*TASK TO COMPLETE:* Each entry needs to be copied exactly, with nothing left out.

(Stored records)
=-=-=

/-- Direct-drive pins go to high impedance at a reset that includes PD14 (R334); the record of what left the device. -/
def State.fastReset (s : State) : State :=
  let s1 := (s.cancelByReset false).fastState (fun a => regInByre a || regOfDetectors a)
  ((s1.onlyByre).ddHighImpedance).applyOptions.startPair.modPwr (fun w => { w with
    phases := [], idle := [], waking := none, entering := false, saved := false, stored := none, dormantAt := none })

/-- FAST: start-up goes on from phase 3 (R511). -/
def State.resetFast (s : State) : State :=
  (s.fastReset.enterPhase 3).modPwr (fun w => { w with resetting := some (2 ^ reachFast) })

/-- DEVICE: PD0's registers and logic as well; records in the intake are lost and counted (R532). -/
def State.resetDevice (s : State) : State :=
  let lost := s.tly.intake.length
  let s1 := (s.cancelByReset false).fastState regOutlives
  let p : Pwr := { Pwr.reset with failed := s.pwr.failed, resetting := some (2 ^ reachDevice), phases := [(1, s.uptime)] }
  let s2 : State := { s1 with
    pwr := p,
    tly := { s1.tly with intake := [], limits := [], buckets := [], second := [], lostIntake := lost } }
  let s3 := if lost = 0 then s2 else (s2.put R.TLY_LOST lost).raise F.TLY_EVT_LOST
  s3.ddHighImpedance

/-- ALL: everything, retained storage and the Tally's ring included (R498, R531). -/
def State.resetAll (s : State) : State :=
  let z := State.reset
  { z with pending := s.pending, flash := s.flash, outs := s.outs, freeCount := s.freeCount, fuses := s.fuses,
           pwr := { z.pwr with resetting := some (2 ^ reachAll), phases := [(1, 0)] } } |> fun t => t.showFuses

/-- BYRE (R436, R498): reads on their way complete with all ones, posted writes are discarded and counted, semaphores are
released, and an update of the Byre ends as reverted (R559). -/
def State.resetByre (s : State) : State :=
  let reads := (s.host.held.filter (fun h => h.byre)).length + s.host.retrying.length
  let s1 := s.each (s.host.held.filter (fun h => h.byre && !h.dead)) (fun h t => t.emit (.readData h.who 0xFFFFFFFF))
  let s2 := s1.each s.host.retrying (fun r t => t.emit (.readData r.who 0xFFFFFFFF))
  let host : HostLink := { s2.host with
    held := s2.host.held.filter (fun h => !h.byre), retrying := [], posted := [], boost := false, boostAskedAt := none }
  let s3 := ((({ s2 with host := host } : State).add R.DBR_WDISC_CNT s.host.posted.length).releaseSems none).syncHost
  let s4 := (s3.raise F.DBR_EVT_BYRE_DOWN).tally 0x0F05 [0, reads]
  if s4.updPhase = 4 ∧ s4.upd.kind = 0 then (s4.modUpd (fun u => { u with cause := 1, back := 0 })).finishRevert 0 else s4

/-- CORE n (R436, R502). -/
def State.resetCoreReach (s : State) (n : Nat) : State := s.resetCore n

/-- SERDES: the links of PD3 to PD8 go down and retrain. -/
def State.resetSerdes (s : State) : State := s.each (List.range 24) (fun l t => t.linkDown l 1)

=-=-=

*RESPONSE:*
/-- Direct-drive pins go to high impedance at a reset that includes PD14 (R334); the record of what left the device. -/
def State.fastReset (s : State) : State :=
  let s1 := (s.cancelByReset false).fastState (fun a => regInByre a || regOfDetectors a)
  ((s1.onlyByre).ddHighImpedance).applyOptions.startPair.modPwr (fun w => { w with
    phases := [], idle := [], waking := none, entering := false, saved := false, stored := none, dormantAt := none })

/-- FAST: start-up goes on from phase 3 (R511). -/
def State.resetFast (s : State) : State :=
  (s.fastReset.enterPhase 3).modPwr (fun w => { w with resetting := some (2 ^ reachFast) })

/-- DEVICE: PD0's registers and logic as well; records in the intake are lost and counted (R532). -/
def State.resetDevice (s : State) : State :=
  let lost := s.tly.intake.length
  let s1 := (s.cancelByReset false).fastState regOutlives
  let p : Pwr := { Pwr.reset with failed := s.pwr.failed, resetting := some (2 ^ reachDevice), phases := [(1, s.uptime)] }
  let s2 : State := { s1 with
    pwr := p,
    tly := { s1.tly with intake := [], limits := [], buckets := [], second := [], lostIntake := lost } }
  let s3 := if lost = 0 then s2 else (s2.put R.TLY_LOST lost).raise F.TLY_EVT_LOST
  s3.ddHighImpedance

/-- ALL: everything, retained storage and the Tally's ring included (R498, R531). -/
def State.resetAll (s : State) : State :=
  let z := State.reset
  { z with pending := s.pending, flash := s.flash, outs := s.outs, freeCount := s.freeCount, fuses := s.fuses,
           pwr := { z.pwr with resetting := some (2 ^ reachAll), phases := [(1, 0)] } } |> fun t => t.showFuses

/-- BYRE (R436, R498): reads on their way complete with all ones, posted writes are discarded and counted, semaphores are
released, and an update of the Byre ends as reverted (R559). -/
def State.resetByre (s : State) : State :=
  let reads := (s.host.held.filter (fun h => h.byre)).length + s.host.retrying.length
  let s1 := s.each (s.host.held.filter (fun h => h.byre && !h.dead)) (fun h t => t.emit (.readData h.who 0xFFFFFFFF))
  let s2 := s1.each s.host.retrying (fun r t => t.emit (.readData r.who 0xFFFFFFFF))
  let host : HostLink := { s2.host with
    held := s2.host.held.filter (fun h => !h.byre), retrying := [], posted := [], boost := false, boostAskedAt := none }
  let s3 := ((({ s2 with host := host } : State).add R.DBR_WDISC_CNT s.host.posted.length).releaseSems none).syncHost
  let s4 := (s3.raise F.DBR_EVT_BYRE_DOWN).tally 0x0F05 [0, reads]
  if s4.updPhase = 4 ∧ s4.upd.kind = 0 then (s4.modUpd (fun u => { u with cause := 1, back := 0 })).finishRevert 0 else s4

/-- CORE n (R436, R502). -/
def State.resetCoreReach (s : State) (n : Nat) : State := s.resetCore n

/-- SERDES: the links of PD3 to PD8 go down and retrain. -/
def State.resetSerdes (s : State) : State := s.each (List.range 24) (fun l t => t.linkDown l 1)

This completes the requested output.